_Task objective_: Retype, word for word, each line between the lines holding "rcases moment_cases h" and "The machine -/", inclusive, and leave the rest of the data alone.

##### Supplied data

-- ==== Sys2Proof/Laws/Schedule.lean ====
section
/-! SUPPORT. What one moment of an endless run can do, said once. -/

namespace Sys2Proof.Machine

open Sys2Proof

/-- R320's condition, as the two facts it joins. -/
theorem State.coreCanStep_iff (s : State) : s.coreCanStep = true ↔ s.halted = false ∧ s.fifo ≠ [] := by
  simp [State.coreCanStep, State.level, List.length_pos_iff]

/-- A moment is the core waiting, a step of the core, a host access, or a power-on reset. -/
theorem moment_cases {t : Turn} {s s' : State} (h : moment t s s') (hs : s.turns = []) :
    (t = .core ∧ s.coreCanStep = false ∧ s' = s) ∨ (t = .core ∧ coreStep s = .next s') ∨
    (∃ a, t = .host a ∧ hostAccess a s = .next s') ∨ (t = .powerOn ∧ s' = s.powerCycle) := by
  have e : ({ s with turns := [] } : State) = s := by rw [← hs]
  rcases h with h | h
  · cases t with
    | core => exact .inr (.inl ⟨rfl, by simpa only [step, takeTurn, e] using h⟩)
    | host a => exact .inr (.inr (.inl ⟨a, rfl, by simpa only [step, takeTurn, e] using h⟩))
    | powerOn =>
      simp only [step, takeTurn, e] at h
      injection h with h
      exact .inr (.inr (.inr ⟨rfl, h.symm⟩))
  · exact .inl h

/-- No register write of the host changes the turns. -/
theorem mmioWrite_turns (s : State) (m : MmioReg) (v : Word64) : (s.mmioWrite m v).turns = s.turns := by
  cases m
  case ctrl =>
    simp only [State.mmioWrite, State.writeCtrl]
    repeat' split
    all_goals rfl
  case cmd =>
    simp only [State.mmioWrite, State.writeCmd]
    split <;> rfl
  all_goals rfl

/-- No host access changes the turns. -/
theorem hostAccess_turns {a : HostAccess} {s s' : State} (h : hostAccess a s = .next s') : s'.turns = s.turns := by
  cases a with
  | read width addr =>
    simp only [hostAccess] at h
    split at h
    · cases h
    · injection h with h; subst h; rfl
  | write width addr data =>
    simp only [hostAccess] at h
    split at h
    · cases h
    · injection h with h; subst h; exact mmioWrite_turns ..

/-- No command changes the turns. -/
theorem exec_turns {i : Instr} {s s' : State} (h : exec i s = .next s') : s'.turns = s.turns := by
  rcases exec_ends i s with ⟨e, he⟩ | ⟨u, hu, hr⟩
  · rw [he] at h; injection h with h; subst h; rfl
  · rw [hu] at h; injection h with h; subst h; exact hr.around.turns

/-- No step of the core changes the turns. -/
theorem coreStep_turns {s s' : State} (h : coreStep s = .next s') : s'.turns = s.turns := by
  unfold coreStep executeWord at h
  repeat' split at h
  all_goals first | cases h | exact exec_turns h
  rfl

/-- A moment leaves no turns. -/
theorem moment_turns {t : Turn} {s s' : State} (h : moment t s s') (hs : s.turns = []) : s'.turns = [] := by
  rcases moment_cases h hs with ⟨_, _, rfl⟩ | ⟨_, h⟩ | ⟨_, _, h⟩ | ⟨_, rfl⟩
  · exact hs
  · rw [coreStep_turns h, hs]
  · rw [hostAccess_turns h, hs]
  · exact hs

/-- No state of an endless run has turns of its own. -/
theorem IsRun.turns {sched : Schedule} {run : Nat → State} (h : IsRun sched run) (n : Nat) : (run n).turns = [] := by
  induction n with
  | zero => exact h.1
  | succ n ih => exact moment_turns (h.2 n) ih

end Sys2Proof.Machine
end

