/-! ### The machine -/

/-- A step in which an agent writes a word to a command register runs the decoded command, on the state with that turn
and that operation taken: on the machine, and in the build of every record (10_state.md R21, R28, R37; 60_exceptions.md
R182; 70_reset_and_hazards.md R193). -/
def Obligations.StepRunsDecodedCommand : Prop :=
  ∀ (s : State) (who : AgentId) (rest : List Turn) (reg : RegRef) (value : HostExpr) (ops : List HostOp),
    s.schedule = .agent who :: rest → (s.agents.get who).todo = .wr reg 4 value :: ops →
    (reg.address (s.varsOf who) = 0x0000 →
      step s = exec (decode .tx (value.eval (s.varsOf who))) ({ s with schedule := rest }.withTodo who ops) ∧
      ∀ c : Config, stepWith c s =
        execWith c (decode .tx (value.eval (s.varsOf who))) ({ s with schedule := rest }.withTodo who ops)) ∧
    (reg.address (s.varsOf who) = 0x0040 →
      step s = exec (decode .rx (value.eval (s.varsOf who))) ({ s with schedule := rest }.withTodo who ops) ∧
      ∀ c : Config, stepWith c s =
        execWith c (decode .rx (value.eval (s.varsOf who))) ({ s with schedule := rest }.withTodo who ops))

/-- A table word placed for the next step is run by that step, with nothing else changed (the model's own loader,
notes/assumptions/2.md and notes/assumptions/3.md). -/
def Obligations.PlacedWordIsRun : Prop :=
  ∀ (s : State) (nbits w : Nat), nbits ≤ 32 → w < 2 ^ nbits →
    ∃ i, decodeTableWord nbits w = some i ∧ i.wf = true ∧ step (s.withFetchWord nbits w) = exec i s

/-- A step in which an agent reads a word gives that word to the agent's variable and takes the turn and the operation;
the block, the agent's program and other variables, and the other agents are as before (30_encoding.md R82, 20_memory.md R55). -/
def Obligations.StepDeliversReadValue : Prop :=
  ∀ (s : State) (who : AgentId) (rest : List Turn) (reg : RegRef) (x : Nat) (ops : List HostOp),
    s.schedule = .agent who :: rest → (s.agents.get who).todo = .rd reg 4 x :: ops →
    reg.address (s.varsOf who) < 2 ^ 16 → reg.address (s.varsOf who) % 4 = 0 →
    ∃ t v, step s = .next t ∧ busRead (BitVec.ofNat 16 (reg.address (s.varsOf who))) 4 s = .ok v ∧
      t.tx = s.tx ∧ t.rx = s.rx ∧ t.schedule = rest ∧ (t.agents.get who).todo = ops ∧
      (t.agents.get who).prog = (s.agents.get who).prog ∧ t.varsOf who x = v ∧
      (∀ y, y ≠ x → t.varsOf who y = s.varsOf who y) ∧
      ∀ other, other ≠ who → t.agents.get other = s.agents.get other

/-- Nothing in the block changes but by a write or a reset (60_exceptions.md R182). With no turn left nothing is
pending; that such a step answers the same state is the model's choice (notes/assumptions/1.md). -/
def Obligations.BlockChangesOnlyInWrites : Prop :=
  (∀ s t : State, step s = .next t → s.schedule.head? ≠ some .reset →
    (∀ who a v, nextAccess s ≠ some (who, .write a v)) → t.tx = s.tx ∧ t.rx = s.rx) ∧
  (∀ s : State, s.schedule = [] → step s = .next s)

/-- The invariant of Safety.lean holds right after reset, in the build of every record and on the machine. -/
def Obligations.InvariantAtReset : Prop := (∀ c : Config, (State.resetWith c).InvWith c) ∧ State.reset.Inv

/-- Every step keeps the invariant, in the build of every record, the machine among them: TXBUF whole and its first LEN
entries the train of some pattern, STATUS a code its last command can report, RX_TPB below 2^15, RX_SYM symbols of the
alphabet, host variables one entry a name (10_state.md R22, R26, R27, R29, R31, R32, R37; 60_exceptions.md R162). -/
def Obligations.StepKeepsInvariant : Prop :=
  (∀ (c : Config) (s t : State), s.InvWith c → stepWith c s = .next t → t.InvWith c) ∧
  (∀ s t : State, s.Inv → step s = .next t → t.Inv)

##########

_Completed exercise_:
  rcases moment_cases h hs with ⟨_, _, rfl⟩ | ⟨_, h⟩ | ⟨_, _, h⟩ | ⟨_, rfl⟩
  · exact hs
  · rw [coreStep_turns h, hs]
  · rw [hostAccess_turns h, hs]
  · exact hs

/-- No state of an endless run has turns of its own. -/
theorem IsRun.turns {sched : Schedule} {run : Nat → State} (h : IsRun sched run) (n : Nat) : (run n).turns = [] := by
  induction n with
  | zero => exact h.1
  | succ n ih => exact moment_turns (h.2 n) ih

end Sys2Proof.Machine
end

/-! ### The machine -/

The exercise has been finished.